Alexander is brilliant and relentlessly shoved onward by what he calls his daimon, peeling apart and smashing the armies of the Greek, Persian, and Indian armies who stand against him, but he's also cold as ice. I felt like Pressfield tried to avoid this by including his interactions with his friend Hephaestion, and scenes of him getting all weepy over stuff. They don't work, and why should they? I don't think anyone has said that Alexander was a warm, compassionate humanist. He started a war with a pretty dubious casus belli and caused the deaths of so, so many people and the destabilization of a huge part of earth, as well as even managing to posthumously cause the wars of the Diadochi which caused even more death and chaos. Yet for some reason we kind of look at him in a romanticized, lover-warrior kind of view. The best reason for this that I can come up with is that he came from a Hellenistic culture and a lot of people, including myself, grew up with kind of this nice ideal of them which we don't have for similar cultures who raised gifted conquerors like the Huns, Mongols, etc.

At first I kind of balked at this calculating, alien portrayal of Alexander but then I realized that this is who these people were; they valued glory and power and catapulting themselves into legend through fire and death. This probably leaves very little room left for small-time stuff like compassion, rationality, selflessness, etc. All of this stuff still makes it a compelling portrait of what someone who achieved this kind of wide-scale subjugation might be like. I just had to resign myself to the fact that I wasn't gonna like Alexander.
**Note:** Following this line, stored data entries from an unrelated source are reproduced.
/-- A strand after the RESUME of a target that it belongs to: it goes on unless the HALT of another target stands on it (R412; log 72). -/
def Strand.resumeFor (t : Strand) (target : DebugTarget) : Strand :=
  if (t.haltBy.filter (· ≠ target)).isEmpty then { t with haltReq := false, halted := false, haltBy := [] }
  else { t with haltBy := t.haltBy.filter (· ≠ target) }

/-- A HALT is answered once every strand that it stops has reached its architectural state (R412): these are waited for. -/
def State.awaitHalt (s : State) (session : Nat) (target : DebugTarget) : State :=
  let ts := (s.all.filter fun t => s.inTarget t target && t.bound && !t.halted).map (·.uid)
  { s with pkg := { s.pkg with sessions := s.pkg.sessions.modify session fun x => { x with awaits := ts } } }

/-- R412: every strand of the target halts at its next boundary. -/
def execHalt (session : Nat) (target : DebugTarget) (s : State) : Host.Outcome State Fault Refusal :=
  s.haltCommand session target fun s =>
    ((s.mapAll fun t => if s.inTarget t target then t.haltFor target else t).markTarget target true).awaitHalt session target

/-- The strands of a target go on, and nothing waits for their halt any more; where one was saved, its area says so too. -/
def State.resumeTarget (s : State) (target : DebugTarget) : State :=
  let s' := s.mapAll fun t => if s.inTarget t target then t.resumeFor target else t
  (s.all.filter fun t => s.inTarget t target).foldl (fun s t =>
    let u := t.resumeFor target
    if u.haltReq then s else (s.putFlags u).reached t.uid) s'

/-- R412: the target goes on. -/
def execDebugResume (session : Nat) (target : DebugTarget) (s : State) : Host.Outcome State Fault Refusal :=
  s.haltCommand session target fun s => (s.resumeTarget target).markTarget target false

/-- Whether a halt may take a strand to its boundary: it is not being saved or restored, and no word of it goes on. -/
def Strand.mayHalt (t : Strand) : Bool :=
  t.haltReq && !t.halted && !t.continues && decide (t.wait ≠ .draining ∧ t.wait ≠ .restoring)

/-- Whether a halt takes a strand back to its boundary: it stands at a word of its own, or inside a prefix group (R130). -/
def Strand.haltWithdraws (t : Strand) : Bool :=
  match t.wait with
  | .start => false
  | .kernel => false
  | .fetch => t.pfx.count != 0
  | _ => true

/-- R398: the strand is taken to its boundary, and halts once its results have returned and its appends are stored. -/
def execHaltComplete (core slot : Nat) (s : State) : Host.Outcome State Fault Refusal :=
  match s.strandAt core slot with
  | some t =>
    if t.mayHalt then
      let s := if t.haltWithdraws then s.withdraw core slot else s
      let s := (s.dropPrefetch core slot).setStrand core slot fun t => { t with mskcnt := 0 }
      if t.outstanding.isEmpty ∧ t.appends.isNone then
        let s := s.setStrand core slot fun t => { t with halted := true, haltReq := false }
        let s := ((match s.strandAt core slot with | some u => s.putFlags u | none => s)).reached t.uid
        .next (match t.launch with
          | some l => s.setLaunch l fun x => { x with wasHalted := true }
          | none => s)
      else .next s
    else .next s
  | none => .next s

/-! ## Stops and samples (R407, R408) -/

/-- R408: the strand's next word is at a stop, and it halts before it; inside a prefix group, before the group (R398). -/
def execStopHit (core slot : Nat) (s : State) : Host.Outcome State Fault Refusal :=
  match s.strandAt core slot with
  | some t =>
    if t.wait = .none ∧ !t.halted ∧ !t.reissue ∧ s.atStop t then
      .next (s.setStrand core slot fun t => { t with haltReq := true })
    else .next s
  | none => .next s

/-- Runs a command of a session on a context. -/
def State.debugCtx (s : State) (session ctx : Nat) (f : State → Nat × State) : Host.Outcome State Fault Refusal :=
  s.debugCommand session fun s r =>
    if !(s.ctxOf ctx).live then (hubBADARG, s)
    else if deniedTo r (s.ctxOf ctx).part then (hubDENIED, s)
    else f s

/-- R408: at most 64 stops for each context. -/
def execStopset (session ctx : Nat) (vcore : Option Nat) (pc : Word) (s : State) : Host.Outcome State Fault Refusal :=
  s.debugCtx session ctx fun s =>
    let x : Stop := { vcore := vcore, pc := pc }
    if (s.ctxOf ctx).stops.contains x then (hubDONE, s)
    else if 64 ≤ (s.ctxOf ctx).stops.length then (hubBUSY, s)
    else (hubDONE, s.setCtx ctx fun c => { c with stops := c.stops ++ [x] })

/-- R408. -/
def execStopclr (session ctx : Nat) (vcore : Option Nat) (pc : Word) (s : State) : Host.Outcome State Fault Refusal :=
  s.debugCtx session ctx fun s =>
    (hubDONE, s.setCtx ctx fun c => { c with stops := c.stops.filter fun x => x != { vcore := vcore, pc := pc } })

/-- R407. -/
def execSample (session ctx : Nat) (interval : Word) (s : State) : Host.Outcome State Fault Refusal :=
  s.debugCtx session ctx fun s =>
    if interval ≠ 0 ∧ (interval.toNat < 256 ∨ 2 ^ 24 < interval.toNat) then (hubBADARG, s)
    else (hubDONE, s.setCtx ctx fun c => { c with sampleInterval := interval.toNat })

/-- The state code of a sample. Whether an eligible strand issued in this cycle is free, and so is which of the two codes a strand has that
passed a cycle and parks at its marker. -/
def Strand.sampleState (t : Strand) (pick : Bool) : Nat :=
  if t.halted then 5
  else
    match t.wait with
    | .marker => 1
    | .issue => 2
    | .element _ => 2
    | .passed => 3
    | .passedMarker => if pick then 3 else 1
    | .kernel => 4
    | .none => if pick then 0 else 6
    | _ => 6

/-- A sample of a strand (R407). -/
def State.sampleOf (s : State) (core : Nat) (t : Strand) : List Byte :=
  toLE 8 s.ns.toNat ++ toLE 8 t.pc.toNat ++ toLE 4 (s.vcoreWord t.ctx core).toNat ++ toLE 2 t.ctx ++ toLE 1 t.slot
    ++ toLE 1 (t.sampleState (Config.freeBit s.free)) ++ toLE 4 t.tnum.toNat
    ++ toLE 2 (match t.launch with | some l => l | none => 4096) ++ toLE 2 0

/-- Puts a record in the sample ring of a die, or counts it as lost (R368, R407). -/
def State.putSample (s : State) (die : Nat) (b : List Byte) : State :=
  let hdr := PAddr.key { space := .dsm die, off := (FMap.get 0 s.mem.ringBase (2 * die + 1)).toNat }
  let n (o k : Nat) := ofLE (s.mem.bytesAt (hdr + o) k)
  let (head, tail, cap) := (n 0x10 8, n 0x18 8, n 8 4)
  if n 0x0C 4 % 2 = 0 then s
  else if cap ≤ (head + 2 ^ 64 - tail) % 2 ^ 64 then
    { s with mem := s.mem.putWords (hdr + 0x20) (toLE 8 (n 0x20 8 + 1)) }
  else
    let m := s.mem.putWords (PAddr.key { space := .dsm die, off := n 0 8 + 32 * (head % cap) }) b
    { s with mem := m.putWords (hdr + 0x10) (toLE 8 (head + 1)) }

/-- R407: the next bound slot of a core, in rotation, whose context is sampled. -/
def execSampleTick (core : Nat) (s : State) : Host.Outcome State Fault Refusal :=
  let next := (s.coreOf core).sampleNext
  match (List.range 10).findSome? fun k => s.strandAt core ((next + k) % 10) with
  | none => .next s
  | some t =>
    let s := s.setCore core fun c => { c with sampleNext := (t.slot + 1) % 10 }
    if (s.ctxOf t.ctx).sampleInterval = 0 then .next s
    else
      let b := s.sampleOf core t
      .next ({ s with free := s.free + 1 }.putSample (coreDie core) b)

/-! ## Readback and rewrites (R399, R409, R411) -/

/-- R409, R411. -/
def execDebugRead (session ctx : Nat) (cls id0 id1 offset len buf : Word) (s : State) : Host.Outcome State Fault Refusal :=
  s.debugCommand session fun s r => s.readObject r ctx cls id0 id1 offset len buf

/-- A strand after a rewrite of a state register, a read-only one included; none for a register that no strand holds. One that the
device computes reads as rewritten from then on (log 73). -/
def State.forceState (s : State) (t : Strand) (n : Nat) (x : Word) : Option Strand :=
  if n = 0 then some (t.setPst x)
  else if n = 3 then some { t with tcause := x.setWidth 6 }
  else if n = 4 then some { t with taddr := x }
  else if n = 5 then some { t with tinfo := x }
  else if n = 7 then some { t with est := x &&& 0x3F077F#64 }
  else if n = 8 ∨ n = 0x100 then some { t with budget := x }
  else if n = 9 then some { t with deadline := x }
  else if deviceState n then some { t with bias := FMap.set 0 t.bias n (x - s.stateOf t n) }
  else if 0x18 ≤ n ∧ n ≤ 0x1F then some { t with lvl := FMap.set 0 t.lvl (n - 0x18) x }
  else if 0x20 ≤ n ∧ n ≤ 0x27 then some { t with ext := FMap.set 1 t.ext (n - 0x20) x }
  else if isHalfFrame n then some (if t.hm then { t with stack := FMap.set 0 t.stack (halfFrameEntry t n) x } else t)
  else if regAccess n = .rw then some (t.writeState n x)
  else none

/-- A generator with one of its four words rewritten. -/
def Stream.rewrite (g : Stream) (w : Nat) (x : Word) : Stream :=
  let ws := g.words.set w x
  Stream.ofWords (ws[0]?.getD 0) (ws[1]?.getD 0) (ws[2]?.getD 0) (ws[3]?.getD 0)

/-- A halted strand after a rewrite of one item; none for an item that it has not. -/
def State.rewritten (s : State) (t : Strand) (item : DebugItem) (x : Word) : Option Strand :=
  match item with
  | .stack e => if e < 64 then some { t with stack := FMap.set 0 t.stack e x, parity := t.parity.filter (· ≠ e) } else none
  | .lane r i =>
    if r < 16 ∧ i < 64 then
      some { t with vregs := FMap.set 0 t.vregs (64 * r + i) (x.setWidth 32)
                    vlive := t.vlive ||| BitVec.ofNat 16 (2 ^ r), parity := t.parity.filter (· ≠ 64 + r) }
    else none
  | .pc => some { t with pc := x &&& ~~~3#64 }
  | .state n => s.forceState t n x
  | .stream g w =>
    let y := (FMap.get Stream.reset t.streams g).rewrite w x
    if g < 4 ∧ w < 4 then some { t with streams := FMap.set Stream.reset t.streams g y } else none
  | .emptyToken k => if k < 16 then some (t.setToken k none) else none
  | .window _ _ _ _ _ => none

/-- Puts a rewritten strand in the place of the one that it was: a strand with a save area goes on from the area, so the rewrite goes
there too (R385, R389). -/
def State.putRewritten (s : State) (u : Strand) : State :=
  let s := match u.area with
    | some i =>
      let a := s.areaAddr u.ctx i
      { s with mem := saveVectors u a (s.mem.putWords (hbmKey a) u.savedBytes) }
    | none => s
  s.mapAll fun v => if v.isLive ∧ v.uid = u.uid then { u with savedBudget := u.budget } else v

/-- A halted strand as it goes on: from its save area, where it has one. -/
def State.asItGoesOn (s : State) (t : Strand) : Strand :=
  match t.area with
  | some i => t.wentOn s.mem (s.areaAddr t.ctx i)
  | none => t

/-- R399: only while the strand is halted. Emptying a token detaches its op as at the strand's end (R284). -/
def execDebugWrite (session ctx : Nat) (place : SlotName) (item : DebugItem) (value : Word) (s : State) :
    Host.Outcome State Fault Refusal :=
  s.debugCommand session fun s r =>
    match item with
    | .window ctx cls id0 id1 offset =>
      if offset.toNat % 8 ≠ 0 then (hubBADARG, s)
      else s.writeWindow r ctx cls.toNat id0 id1 offset.toNat (toLE 8 value.toNat)
    | _ =>
      match s.strandTarget ctx place.vcore place.slot with
      | none => (hubBADARG, s)
      | some t =>
        if deniedTo r t.part then (hubDENIED, s)
        else if !t.halted then (hubBUSY, s)
        else
          match s.rewritten (s.asItGoesOn t) item value with
          | none => (hubBADARG, s)
          | some u =>
            let s := match item with
              | .emptyToken k => (match FMap.get none t.tokens k with | some n => s.orphanOp t.launch n | none => s)
              | _ => s
            (hubDONE, s.putRewritten u)

/-! ## Errors of memory (R390, R392) -/

/-- The memory of a word. -/
def spaceOfWord (word : Nat) : Option Space :=
  let k := word / 2 ^ 61
  allMemories.find? fun sp => sp.index == k

/-- Counts an error of a word's memory: corrected, or uncorrected. -/
def Mem.countError (m : Mem) (word : Nat) (uncorrected : Bool) : Mem :=
  let k := 2 * (word / 2 ^ 61) + natOf uncorrected
  { m with errors := FMap.set 0 m.errors k (FMap.get 0 m.errors k + 1) }

/-- A word of memory, or its tag, meets an error that its code cannot correct: the next access meets it (R391). -/
def Mem.spoil (m : Mem) (word : Nat) (code : BitVec 2) : Mem :=
  { m with poison := FMap.set 0 m.poison word (if FMap.get 0 m.poison word = 0 then code else FMap.get 0 m.poison word) }

/-- The strand in a slot meets a parity error in a stack entry or a vector register (R391), by its key. -/
def State.spoilRegister (s : State) (core slot key : Nat) : State :=
  s.setStrand core slot fun t => { t with parity := t.parity.filter (· ≠ key) ++ [key] }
That said...I still had a thrill in watching him take on such huge Persian armies and smash through them with his repeated uses of deception, feints, and insane cavalry charges straight at the enemy commander (often Darius himself) that basically cause every enemy on the field to shit their pants and stampede each other trying to get away. The battles are always, always fascinating as they present this huge picture of what Alexander is seeing in his head before, during, and after the fighting and Pressfield writes him as a very, very smart and talented soldier. I might be a little too hard on him, as he does obviously feel some remorse over Thebes and generally wasn't as hard on his conquered peoples and enemies as some, but overall a pretty icy and even disingenuous dude.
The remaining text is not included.